Wir haben also gesehen, daß uns Vieles blau erscheint, ohne blau zu sein. Der Grund liegt, wie erwähnt, darin, daß das weiße Sonnenlicht unter bestimmten Umständen seine Farbe ändert. Jede Wasserflasche, welche in der Sonne steht, vermag diese Aenderung zu zeigen; ein dahinter gehaltenes Papier zeigt farbige Streifen gleich einem kleinen Regenbogen. Zur genauem Untersuchung dieser Lichtänderungen benutzt man ein sogenanntes Prisma, d. h. ein dreikantig geschliffenes Stäbchen aus Glas oder einem andern durchsichtigen Körper. Läßt man einen Sonnenstrahl durch eine kleine Oeffnung in ein sonst dunkles Zimmer fallen und durch eine Kante des dreikantigen Stäbchens gehen, so gibt er, wenn man ihn mit einem weißen Papier auffängt, eine buntstreifige länglichrunde Lichterscheinung; die Farben folgen ganz wie im Regenbogen aufeinander: roth, orange, gelb, grün, blau, violett.

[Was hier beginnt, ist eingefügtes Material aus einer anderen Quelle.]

def vxChks (i : TIns) : List Chk :=
  let o := i.op
  let d := vxD i
  let usesB := (vxB i).isSome && o != 0x8C
  cSize 0 12 i.vRows ++ cSize 12 20 i.vLen ++
  [cOnes 128 16 (i.fx 15 0), cOnes 144 16 (i.fx 31 16), cOnes 160 16 (i.fx 47 32)] ++
  (if o = 0x8B then [cOnes 224 20 (i.vPar 19 0)] else []) ++
  [cRange 79 (i.vAf == 7), cRange 82 (usesB && i.vBf == 7),
   cRange 85 (o != 0x8C && i.vDf == 7), cRange 85 ((o == 0x88 || o == 0x89) && i.vDf != 6),
   cRange 88 ((o == 0x86 && i.vBm == 0) || (o == 0x8A && i.vBm != 1) || (o == 0x8E && i.vPar 1 0 == 2 && i.vBm != 0)),
   cRange 224 (o == 0x87 && decide (10 < i.vPar 3 0)),
   cRange 224 (o == 0x8B && decide (i.vLen < i.vPar 19 0)),
   cRange 224 ((o == 0x8C || o == 0x8E) && i.vPar 1 0 == 3),
   cRange 224 (o == 0x8D && !([64, 128, 256].contains (i.vPar 8 0))),
   cAlign 12 (o == 0x8D && [64, 128, 256].contains (i.vPar 8 0) && decide (i.vLen % i.vPar 8 0 ≠ 0)),
   cRange 160 (o == 0x8C && i.vPar 1 0 == 1 && decide (i.fx 47 32 < 9)),
   cRange 64 (o != 0x8E && decide (tmLines < (vxA i).stop)),
   cRange 32 (match vxB i with | some b => decide (tmLines < b.stop) | none => false),
   cRange 48 (decide (tmLines < d.stop)),
   cRange 48 (o != 0x8E && !(vxSame i && o != 0x8C) && d.meets (vxA i)),
   cRange 48 (match vxB i with
     | some b => (o == 0x8A || o == 0x8C || o == 0x8E || i.vBm != 2) && d.meets b
     | none => false)]

/-! ## CV (R227, R228, R236, R237) -/

/-- Elements per chunk (R160). -/
def chunkK (f : Nat) : Nat := if f = 4 ∨ f = 5 then 128 else 64
/-- Geometry of a CV.SETUP. -/
def TIns.cvFmt (i : TIns) : Nat := i.fa 17 15
def TIns.cvNl (i : TIns) : Nat := i.fa 21 18
def TIns.cvH (i : TIns) : Nat := i.fb 15 0
def TIns.cvW (i : TIns) : Nat := i.fb 31 16
def TIns.cvC (i : TIns) : Nat := i.fc 15 0
def TIns.cvKh (i : TIns) : Nat := i.fx 3 0
def TIns.cvKw (i : TIns) : Nat := i.fx 7 4
def TIns.cvSy (i : TIns) : Nat := i.fx 9 8 + 1
def TIns.cvSx (i : TIns) : Nat := i.fx 11 10 + 1
def TIns.cvDy (i : TIns) : Nat := i.fx 13 12 + 1
def TIns.cvDx (i : TIns) : Nat := i.fx 15 14 + 1
/-- Pitch of a pixel in lines. -/
def TIns.cvP (i : TIns) : Nat := cdiv i.cvC (chunkK i.cvFmt) * actLines i.cvFmt
/-- Pitch of a map row in lines. -/
def TIns.cvRp (i : TIns) : Nat := pitchOf (i.fc 31 16) (i.cvW * i.cvP)
/-- Resident rows in whole-map mode. -/
def TIns.cvHt (i : TIns) : Nat := if i.fx 63 48 = 0 then i.cvH else i.fx 63 48
/-- Output rows and columns; zero where the kernel does not fit. -/
def TIns.cvOh (i : TIns) : Nat :=
  let n := i.cvH + i.fx 19 16 + i.fx 27 24
  let s := (i.cvKh - 1) * i.cvDy + 1
  if n < s then 0 else (n - s) / i.cvSy + 1
def TIns.cvOw (i : TIns) : Nat :=
  let n := i.cvW + i.fx 23 20 + i.fx 31 28
  let s := (i.cvKw - 1) * i.cvDx + 1
  if n < s then 0 else (n - s) / i.cvSx + 1

def cvRes (i : TIns) : List (Nat × Nat) := if i.op = 0x81 then resA 31 22 else resA 7 5 ++ resC 31 10
def cvExtRes (i : TIns) : List (Nat × Nat) :=
  if i.op = 0x81 then resX 127 65 ++ (if i.cvNl = 0 then [] else resX 63 48 ++ resX 47 32) else []

def cvChks (i : TIns) : List Chk :=
  if i.op = 0x81 then
    let ring := decide (i.cvNl ≠ 0)
    let rowsEnd := fun n => i.fa 14 0 + (n - 1) * i.cvRp + i.cvW * i.cvP
    cSize 32 16 i.cvH ++ cSize 48 16 i.cvW ++ cSize 0 16 i.cvC ++
    cSize 128 4 i.cvKh ++ cSize 132 4 i.cvKw ++
    [cOnes 16 16 (i.fc 31 16), cOnes 176 16 (i.fx 63 48), cOnes 144 4 (i.fx 19 16), cOnes 148 4 (i.fx 23 20), cOnes 152 4 (i.fx 27 24), cOnes 156 4 (i.fx 31 28),
     cRange 79 (decide (5 < i.cvFmt)), cRange 82 (decide (12 < i.cvNl)),
     cRange 16 (decide (i.fc 31 16 ≠ 0) && decide (i.fc 31 16 < i.cvW * i.cvP)),
     cRange 128 (decide (11 < i.cvKh)), cRange 132 (decide (11 < i.cvKw)),
     cRange 144 (decide ((i.cvKh - 1) * i.cvDy < i.fx 19 16)), cRange 152 (decide ((i.cvKh - 1) * i.cvDy < i.fx 27 24)),
     cRange 148 (decide ((i.cvKw - 1) * i.cvDx < i.fx 23 20)), cRange 156 (decide ((i.cvKw - 1) * i.cvDx < i.fx 31 28)),
     cRange 32 (decide (i.cvOh = 0)), cRange 48 (decide (i.cvOw = 0)),
     cRange 82 (ring && decide (i.cvNl < (i.cvKh - 1) * i.cvDy + 1)),
     cRange 160 (!ring && decide (i.cvH < i.fx 47 32 + i.cvHt)),
     cRange 64 (decide (tmLines < rowsEnd (if ring then i.cvNl else i.cvHt)))]
  else
    let n := i.fc 9 0
    cSize 0 10 n ++ [cRange 0 (decide (512 < n)), cRange 64 ((i.fa 3 0 == 0) == (i.fa 4 4 == 0))]

/-! ## AT (R258, R274, R275) -/

/-- Lines of a state row for a head dimension. -/
def stateLines (dh : Nat) : Nat := dh / 16 + 1
/-- Lines of an output row. -/
def atOutLines (dh f : Nat) : Nat := dh * fmtBits f / 512

def atRes (i : TIns) : List (Nat × Nat) :=
  if i.op = 0x81 then resA 31 28 ++ (if i.fa 21 21 = 0 then resA 20 18 else []) ++ resB 15 15 ++ resB 31 30 ++ resC 15 14 ++ resC 31 23
  else if i.op = 0x82 then resA 15 15 ++ resA 31 31 ++ resB 15 0 ++ resB 31 30 ++ resC 15 14 ++ resC 31 23
  else resA 17 15 ++ resA 31 24 ++ resB 31 15 ++ resC 15 12 ++ resC 31 23

def atExtRes (i : TIns) : List (Nat × Nat) :=
  if i.op = 0x81 then resX 127 116 ++ plRes (i.fx 31 0) 0
  else if i.op = 0x82 then resX 127 64 ++ plRes (i.fx 31 0) 0
  else resX 127 16

def atChks (i : TIns) : List Chk :=
  if i.op = 0x83 then
    let dh := 64 * 2 ^ i.fa 23 22
    let rows := i.fc 11 0
    let n := i.fc 22 16
    let sl := stateLines dh
    let ol := if i.fa 21 21 = 1 then atOutLines dh (i.fa 20 18) else sl
    cSize 0 12 rows ++ cSize 16 7 n ++ cSize 128 16 (i.fx 15 0) ++
    [cRange 16 (decide (n < 2 ∨ 64 < n)), cRange 86 (i.fa 23 22 == 3),
     cRange 82 (i.fa 21 21 == 1 && !([0, 1, 2, 6].contains (i.fa 20 18))),
     cRange 128 (decide (i.fx 15 0 < rows * sl)),
     cRange 64 (decide (tmLines < i.fa 14 0 + (n - 1) * i.fx 15 0 + rows * sl)),
     cRange 32 (decide (tmLines < i.fb 14 0 + rows * ol))]
  else
    let ne := i.fc 13 0
    let hn := i.fc 22 16
    let p := i.fx 31 0
    cSize 0 14 ne ++ cSize 16 7 hn ++
    [cRange 0 (decide (8192 < ne)), cRange 16 (decide (64 < hn)), cRange 156 (plSpace p != 1 && plSpace p != 2),
     cRange 160 (plOver p (i.fx 63 32) (cdiv ne 2))] ++
    (if i.op = 0x81 then
      [cRange 79 (decide (2 < i.fa 17 15)), cRange 82 (i.fa 21 21 == 1 && !([0, 1, 2, 6].contains (i.fa 20 18))),
       cRange 89 (decide (4 < i.fa 27 25)), cOnes 224 20 (i.fx 115 96)]
     else [])

/-! ## The whole word -/

/-- Reserved fields of the operand bits [95:0]. -/
def tileMainRes (i : TIns) : List (Nat × Nat) :=
  match i.cls with
  | 5 => plRes i.a.toNat 64
  | 6 => mxRes i
  | 7 => vxRes i
  | 8 => atRes i
  | 9 => cvRes i
  | _ => hxRes i.op
/-- Reserved fields of the extension word. -/
def tileExtRes (i : TIns) : List (Nat × Nat) :=
  match i.cls with
  | 5 => dmExtRes i
  | 6 => mxExtRes i
  | 7 => vxExtRes i
  | 8 => atExtRes i
  | 9 => cvExtRes i
  | _ => []
/-- Checks 5 to 8. -/
def tileLimits (i : TIns) (grade pw : Nat) : List Chk :=
  match i.cls with
  | 5 => dmChks i
  | 6 => mxChks i grade
  | 7 => vxChks i
  | 8 => atChks i
  | 9 => cvChks i
  | _ => hxChks i pw

/-- The operands as bits [95:0] of the word. -/
def TIns.operands (i : TIns) : Nat := i.c.toNat + i.b.toNat * 2 ^ 32 + i.a.toNat * 2 ^ 64

/-- Checks 3 and 5 to 8 of an instruction whose class and opcode are defined. -/
def tileChks (i : TIns) (grade pw : Nat) : List Chk :=
  (if isTs i.cls i.op then
    [⟨3, 113, i.last, rReserved, 113⟩, ⟨3, 111, i.wen, rReserved, 111⟩, ⟨3, 103, i.sen, rReserved, 103⟩] else []) ++
  cReserved 0 i.operands (tileMainRes i) ++ cReserved 128 i.x.toNat (tileExtRes i) ++
  tileLimits i grade pw

/-- What stands for an extension word that is missing in the checks of the main word: under it no main-word field is reserved. -/
def absentExt : W128 := 2 ^ 97
/-- The first failing check of a program word and its extension word at index n in a program of pw words, as reason and ARG, with o
instructions of an open bundle before it (R127, R131). A missing extension word fails check 8 at bit 120. -/
def wordCheck (grade pw n o : Nat) (w y : W128) : Option (Nat × Nat) :=
  let v := w.toNat
  let noExt := bit v 127 && decide (pw ≤ n + 1)
  let i := insOfWord n w (if noExt then absentExt else y)
  if !([5, 6, 7, 8, 9, 0xA].contains i.cls) then some (rBadClass, i.cls)
  else if !((tileOps i.cls).contains i.op) then some (rBadOpcode, i.op)
  else
    let hdr : List Chk :=
      [⟨3, 115, bit v 115, rReserved, 115⟩, ⟨3, 112, bit v 112, rReserved, 112⟩, ⟨3, 110, bit v 110, rReserved, 110⟩,
       ⟨3, 102, bit v 102, rReserved, 102⟩, cRange 120 noExt,
       cRange 113 (if isTs i.cls i.op then decide (o ≠ 0) else decide (8 ≤ o) || (decide (n + 1 = pw) && !i.last))]
    let chks := (tileChks i grade pw).filter (fun c => !noExt || (decide (c.pos < 128) && c.ord != 7))
    match firstBad (hdr ++ chks) with
    | some c => some (c.reason, c.arg)
    | none => none

/-- The instruction could stand in a loaded program of this part: the condition under which a unit meets it. -/
def wordLegal (grade pw : Nat) (i : TIns) : Bool :=
  (tileOps i.cls).contains i.op && (firstBad (tileChks i grade pw)).isNone

/-- Instructions of the open bundle after the word, o of them before it. -/
def bundleOpen (o : Nat) (w : W128) : Nat :=
  if isTs (bits w.toNat 119 116) (bits w.toNat 127 120) || bit w.toNat 113 then 0 else o + 1

/-- The first failing word from index n of a program of pw words, with o instructions of a bundle open: index, reason and ARG. A bundle
that is open at the program's last word fails there (R127, R131). -/
def wordsFault (grade pw : Nat) (ws : List W128) (n o : Nat) : Nat → Option (Nat × Nat × Nat)
  | 0 => none
  | fuel + 1 =>
    match ws with
    | [] => if o = 0 then none else some (pw - 1, rOverrun, 113)
    | w :: r =>
      match wordCheck grade pw n o w (r.headD 0) with
      | some (reason, arg) => some (n, reason, arg)
      | none =>
        let step := if bit w.toNat 127 then 2 else 1
        wordsFault grade pw (ws.drop step) (n + step) (bundleOpen o w) fuel

/-- The failure of a program that is reported (R127). -/
def programFault (grade : Nat) (ws : List W128) : Option (Nat × Nat × Nat) := wordsFault grade ws.length ws 0 0 (ws.length + 1)

end Sys2Proof.Machine
end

Die Naturforscher erklären diese Aenderungen des Lichtes auf folgende Weise:

Schon längst wußte man, daß die Töne, die wir vernehmen, durch Schwingungen der uns umgebenden Luft vermittelt werden. Eine Claviersaite, welche durch Anschlagen der Taste erzittert, setzt durch die regelmäßigen Stöße, die sie auf die Luft ausübt, diese in Schwingung, welche sich bis in unser Ohr fortpflanzt und daselbst die Hörnerven trifft. Ganz ähnlich verhält es sich nach Angabe der Naturforscher mit dem Lichte. Wie die Töne durch Schwingungen der Luft erzeugt werden, so das Licht durch Schwingungen eines noch weit feineren Stoffes, des sogenannten Licht-Aethers, der die Lichtwellen auf ähnliche Weise fortpflanzt, wie die Luft die Schallwellen. Es ist dies freilich nur eine Annahme; da sich indeß die meisten Lichterscheinungen daraus erklären und ableiten lassen, so hat man alle Ursache zu glauben, daß die Annahme der Wahrheit nahe kommt.

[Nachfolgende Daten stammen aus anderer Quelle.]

/-- The LFSR of a pseudo-channel; its seed is a free value (R370, assumption 1). -/
def lfsrOf (k : Core) (s c : Nat) : W32 × Core :=
  match ((stk k s).pc c).lfsr with
  | some v => (v, k)
  | none => let (v, k1) := drawWord k; (v.truncate 32, k1)
/-- One step of the LFSR with polynomial x^32 + x^22 + x^2 + x + 1, shifting toward the high end (assumption 17). -/
def lfsrStep (v : W32) : W32 :=
  (v <<< 1) ||| (BitVec.ofBool ((v.getLsbD 31 != v.getLsbD 21) != (v.getLsbD 1 != v.getLsbD 0))).zeroExtend 32
/-- An activate of a row in a bank, numbered through the stack IDs. -/
def activate (k : Core) (s c b r : Nat) : Core :=
  let (v, k1) := lfsrOf k s c
  let w := lfsrStep v
  modPc k1 s c (fun p => { p with
    lfsr := some w, nbr := if w.toNat % 2 ^ rfld k1 (oNbrK s) 4 0 = 0 then p.nbr ++ [(b, r)] else p.nbr })
/-- Neighbour refresh of the oldest entry: its row's two neighbours are activated (R370). -/
def neighbourRefresh (k : Core) (s c : Nat) : Core :=
  match ((stk k s).pc c).nbr with
  | [] => k
  | (b, r) :: t =>
    let k1 := bump (modPc k s c (fun p => { p with nbr := t })) (oMem s + 0x110) 1
    (((if r = 0 then [] else [r - 1]) ++ [r + 1]).filter (fun x => decide (x ≤ 24575))).foldl (fun k x => activate k s c b x) k1
/-- One refresh of a pseudo-channel. -/
def refresh (k : Core) (s c : Nat) : Core :=
  modPc k s c (fun p => { p with owed := p.owed - 1, burst := p.burst && decide (1 < p.owed) })
/-- Activate the rows of a frame, with auto-precharge (R365). -/
def openFrame (k : Core) (s : Nat) (p : Place) : Core := p.rows.foldl (fun k x => activate k s p.pc p.bankNo x) k
/-- A line as the stack holds it; what a system line or one beyond the stack holds is a free value (assumption 1). -/
def dramLine (k : Core) (s a : Nat) : (Line × Bool) × Core :=
  if systemLine k a then let (v, k1) := drawLine k; ((v, decide (14436 ≤ unitIx a)), k1)
  else ((k.dram.line 0 (objSpaceAddr k s a / 64), k.dram.lineBad (objSpaceAddr k s a / 64)), k)
/-- The other line of a line's check burst. -/
def otherLine (a : Nat) : Nat := if a / 64 % 2 = 0 then a + 64 else a - 64
/-- Bytes from..from + n - 1 of a line. -/
def lineSlice (v : Line) (i n : Nat) : List Byte := (leBytes 64 v.toNat).drop i |>.take n
/-- The data bursts of line l of a frame. -/
def dataBursts (p : Place) (l : Nat) (v : Line) : List (Nat × Nat × List Byte) :=
  [((p.burst (2 * l)).1, (p.burst (2 * l)).2, lineSlice v 0 32), ((p.burst (2 * l + 1)).1, (p.burst (2 * l + 1)).2, lineSlice v 32 32)]
/-- What an access transfers: the data bursts of its lines and their check burst, in which the even line's check bytes come first (R357,
R359); a read delivers its line with the codewords the mesh carries (R501). -/
def transfer (k : Core) (s : Nat) (r : DramReq) (p : Place) : Access × Core :=
  let a := reqAddr r
  let l := r.line % 4
  let ((v, bad), k1) := dramLine k s a
  let ((w, wbad), k2) := dramLine k1 s (otherLine a)
  let data := if r.write && r.both then (if l % 2 = 0 then dataBursts p l v ++ dataBursts p (l + 1) w else dataBursts p (l - 1) w ++ dataBursts p l v)
    else dataBursts p l v
  let check := if l % 2 = 0 then checkBytes v bad ++ checkBytes w wbad else checkBytes w wbad ++ checkBytes v bad
  let at_ := p.burst (8 + l / 2)
  ({ req := r, sid := p.sid, bank := p.bank, rows := p.rows, bursts := data ++ [(at_.1, at_.2, check)]
     out := if r.write then [] else lineCode v bad }, k2)
/-- A parity error that the stack reported: the command was given again, and the error counts (R355). -/
def parityRetry (k : Core) (s : Nat) (e : ReadErrors) : Core := if e.parity then stackCorrected k s else k
/-- Serve a request: its rows are activated and what it reads is decoded, the line of a read, or the other line of the check burst of a
one-line write; a write of both lines reads nothing (R359). A frozen stack transfers no line. A request beyond the stack reads poisoned
data or is discarded, and sets BADADDR (R368). -/
def serve (k : Core) (s c : Nat) (r : DramReq) (e : ReadErrors) : Core :=
  let a := reqAddr r
  let p := placeOf k s a
  let last (k : Core) (x : Access) : Core := modPc k s c (fun p => { p with last := some x })
  if 14436 ≤ unitIx a then
    let ((v, _), k1) := dramLine k s a
    last (modStk k1 s (fun q => { q with badAddr := true }))
      { req := r, sid := p.sid, bank := p.bank, rows := [], bursts := [], out := if r.write then [] else lineCode v true }
  else
    let k1 := parityRetry (openFrame k s p) s e
    let k2 := if r.write then (if r.both then k1 else decodeLine k1 s (otherLine a) e.bits) else decodeLine k1 s a e.bits
    if (stk k2 s).frozen then k2 else let (x, k3) := transfer k2 s r p; last k3 x
/-- The command a pseudo-channel issues (R367). -/
def pcCommand (k : Core) (s c : Nat) (y : DramCycle) : Core :=
  let p := (stk k s).pc c
  let lim := min 8 (rfld k (oRefPostpone s) 3 0)
  let umax := ((slotsOf k s c).map (urgency k s)).foldl max 0
  if p.burst then refresh k s c
  else if lim < p.owed then refresh (bump (modPc k s c (fun p => { p with burst := true })) (oMem s + 0x118) 1) s c
  else if 0 < p.owed ∧ umax < 2 then refresh k s c
  else if 8 ≤ p.nbr.length ∨ (p.nbr ≠ [] ∧ umax < 2) then neighbourRefresh k s c
  else if (stk k s).frozen then k
  else match chosen k s (startable k s c y.busy) with
    | some r => serve (modStk k s (fun q => { q with slots := q.slots.erase r })) s c r y.err
    | none => k
/-- Requests at the input take free slots in turn, 64 to a pseudo-channel, up to the first that finds none (R356). -/
def fillFrom (k : Core) (s : Nat) : List DramReq → List DramReq → List DramReq × List DramReq
  | sl, [] => (sl, [])
  | sl, r :: t =>
    let c := (placeOf k s (reqAddr r)).pc
    if sl.countP (fun q => (placeOf k s (reqAddr q)).pc == c) < 64 then fillFrom k s (sl ++ [r]) t else (sl, r :: t)
def fillSlots (k : Core) (s : Nat) : Core :=
  let q := stk k s
  let (sl, w) := fillFrom k s q.slots q.input
  if w.length = q.input.length then k else modStk k s (fun q => { q with slots := sl, input := w })
/-- Requests arrive: those held grow older by the DCLK cycles that passed. -/
def takeRequests (k : Core) (s dclks : Nat) (l : List DramReq) : Core :=
  let older := fun r : DramReq => { r with age := r.age + dclks }
  let q := stk k s
  if q.slots.isEmpty && q.input.isEmpty && l.isEmpty then k
  else fillSlots (modStk k s (fun q => { q with slots := q.slots.map older, input := q.input.map older ++ l })) s
/-- The waits of R356 and R372 count: for the pseudo-channel of the request first at the input, and for a channel that trains with
requests. -/
def countWaits (k : Core) (s dclks : Nat) : Core :=
  let q := stk k s
  let k1 := match q.input with
    | [] => k
    | r :: _ => bump k (oMem s + 0x200 + 8 * (placeOf k s (reqAddr r)).pc) dclks
  if q.slots.any (fun r => q.training.contains ((placeOf k s (reqAddr r)).pc / 2)) then bump k1 (oMem s + 0x120) dclks else k1
/-- DRAM_REQUEST: one DCLK of a pseudo-channel, with the requests that reach the controller. A frozen stack serves none (R378); a channel
that trains and a stack under test hold theirs (R372, R516). -/
def dramRequest (k : Core) (s : Nat) (l : List DramReq) (c : Nat) (y : DramCycle) : Core :=
  let k1 := countWaits (takeRequests k s y.dclks l) s y.dclks
  if (stk k1 s).training.contains (c / 2) || stackHeld k1 false s then k1 else fillSlots (pcCommand k1 s c y) s

/-- MIGRATION_FRAME: the next frame is read through the slice, with its lines corrected or poisoned, and written to the spare, where its
requests go from then on (R375). -/
def migrationFrame (k : Core) (s : Nat) (errs : List Nat) : Core :=
  let q := stk k s
  match q.migrating with
  | none => k
  | some sl =>
    if q.moved < sliceFrames ∧ hwMay k 4 s = true ∧ q.frozen = false then
      let a := frameAddr k (sl % 32) (sl / 32 * sliceFrames + q.moved)
      let k1 := openFrame k s (placeOf k s a)
      let k2 := (errs.take 4).zipIdx.foldl (fun k e => if (stk k s).frozen then k else decodeLine k s (a + 64 * e.2) e.1) k1
      if (stk k2 s).frozen then k2
      else
        let k3 := modStk k2 s (fun q => { q with moved := q.moved + 1 })
        openFrame k3 s (placeOf k3 s a)
    else k

/-- REFRESH_DUE. -/
def refreshDue (k : Core) (s c : Nat) : Core := modPc k s c (fun p => { p with owed := p.owed + 1 })
/-! ## Retraining (R372) -/

/-- A channel takes its turn to train. -/
def retrain (k : Core) (s c : Nat) : Core :=
  let q := stk k s
  if q.training.contains c ∨ q.trainWait.contains c then k
  else nextTraining (modStk k s (fun q => { q with trainWait := q.trainWait ++ [c] })) s
/-- The stack's temperature has moved by TDELTA or more since the channel's last training. -/
def tempMoved (k : Core) (s c : Nat) : Bool :=
  let d := rfld k (oRetrain s) 39 32
  match mget? (stk k s).trainTemp c with
  | some t => d != 0 && decide (t + d ≤ (stk k s).temp ∨ (stk k s).temp + d ≤ t)
  | none => false
/-- A temperature reading. The first one after start-up stands for the temperature of the training at start-up (assumption 78). -/
def takeTemp (k : Core) (s t : Nat) : Core :=
  modStk k s (fun q => { q with
    temp := t, trainTemp := (upFrom 0 16).foldl (fun m c => match mget? m c with | some _ => m | none => mput m c t) q.trainTemp })
/-- Channels whose temperature has moved far enough take their turn to train. -/
def tempTriggers (k : Core) (s : Nat) : Core := (upFrom 0 16).foldl (fun k c => if tempMoved k s c then retrain k s c else k) k
/-- RETRAIN_START: a channel's interval or temperature trigger; it takes its turn. -/
def retrainStart (k : Core) (s c : Nat) : Core :=
  if rfld k (oRetrain s) 31 0 ≠ 0 ∨ tempMoved k s c = true then retrain k s c else k
/-- RETRAIN_DONE. -/
def retrainDone (k : Core) (s c : Nat) (ok : Bool) : Core :=
  if (stk k s).training.contains c then
    let k1 := modStk k s (fun q => { q with training := q.training.erase c, trainTemp := mput q.trainTemp c q.temp })
    let k2 := if ok then k1 else
      errRecord k1 { reason := rRetrainFailed, cls := 1, source := 2, inst := s, opOnly := true, arg := s + c * 256 }
    nextTraining k2 s
  else k

/-! ## DRAM scrub (R522) -/

/-- Frames of a pseudo-channel. -/
def pcFrames : Nat := 3 * sliceFrames
/-- A pass ends; a scrub with PASSES above zero frees its slot after the last. -/
def passEnds (k : Core) (n : Nat) (a : Act) : Core :=
  if a.passes ≠ 0 ∧ a.passes ≤ a.pass + 1 then freeAct k n else modAct k n (fun a => { a with pass := a.pass + 1 })
/-- DRAM_SCRUB_FRAME: the scrub reads the next frame of a pseudo-channel. Which of its lines the worst word lies in is a free value
(assumption 1). -/
def dramScrubFrame (k : Core) (s c : Nat) (e : ReadErrors) : Core :=
  match slotOfAct k 2 s with
  | none => k
  | some (n, a) =>
    let f := mget 0 (stk k s).scrubbed c
    if a.st ≠ 2 ∨ (stk k s).frozen ∨ pcFrames ≤ f then k
    else
      let (l, k0) := drawNat k
      let ad := frameAddr k c f + 64 * (l % 4)
      let k1 := modStk k0 s (fun q => { q with scrubbed := mput q.scrubbed c (f + 1) })
      let k2 := modAct k1 n (fun a => { a with
        done := a.done + 1, good := a.good + b2n (decide (1 ≤ e.bits ∧ e.bits ≤ 2)), bad := a.bad + b2n (decide (3 ≤ e.bits)) })
      let k3 := decodeLine (parityRetry (openFrame k2 s (placeOf k2 s ad)) s e) s ad e.bits
      if (upFrom 0 32).all (fun c => decide (pcFrames ≤ mget 0 (stk k3 s).scrubbed c)) then
        passEnds (modStk k3 s (fun q => { q with scrubbed := [] })) n a
      else k3

end Sys2Proof.Machine
end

Man nimmt nun weiter an, daß jeder Farbe eine besondere Art der Aetherbewegung entspreche, wie ja auch jedem Tone eine andere Art der Luftbewegung entspricht. So hängt z. B. die Höhe eines Tones von der Schnelligkeit ab, mit welcher die Schwingungen der Luft aufeinander folgen. Ein Ton, welcher um eine Octave höher ist als der andere, zählt doppelt soviel Schwingungen in derselben Zeit. In ähnlicher Weise zählt ein violetter Lichtstrahl in einer Secunde mehr Aetherschwingungen, als ein rother Strahl. Das Sonnenlicht soll aus verschiedenen farbigen Strahlen zusammengesetzt [628] sein, und in dieser Zusammensetzung dem Auge als weiß erscheinen; im Prisma aber sollen sich die einzelnen Strahlen von einander sondern und dadurch das farbige Lichtbild hervorrufen. Man hat sogar auf Grund genauer Untersuchungen berechnet, wie viel Schwingungen jede Lichtart in der Secunde macht; so muß der Aether 750 Billionen Schwingungen in der Secunde machen, um die Erscheinung der violetten Farbe hervorzurufen, während das Roth schon durch 500 Billionen Schwingungen erzeugt wird. Seit nun die Physiker berechnet haben, daß jeder Farbe eine bestimmte Art der Aetherbewegung entspricht, hat man sich gewöhnt, unter Licht und Farbe im physikalischen Sinne überhaupt nur Aetherbewegungen zu verstehen, und man verwechselt nun häufig beide Bedeutungen. Ganz ebenso nennt der Physiker gewisse Wellenbewegungen der Luft Töne und gewisse Zustande des Stoffes Wärme, während doch Töne und Wärme im Grunde nichts anders sind als Empfindungen. Es ist sehr wichtig, auf den Unterschied aufmerksam zu machen, weil eine Menge falscher Ansichten allgemein verbreitet sind, die nur in dieser Verwechslung ihren Grund haben.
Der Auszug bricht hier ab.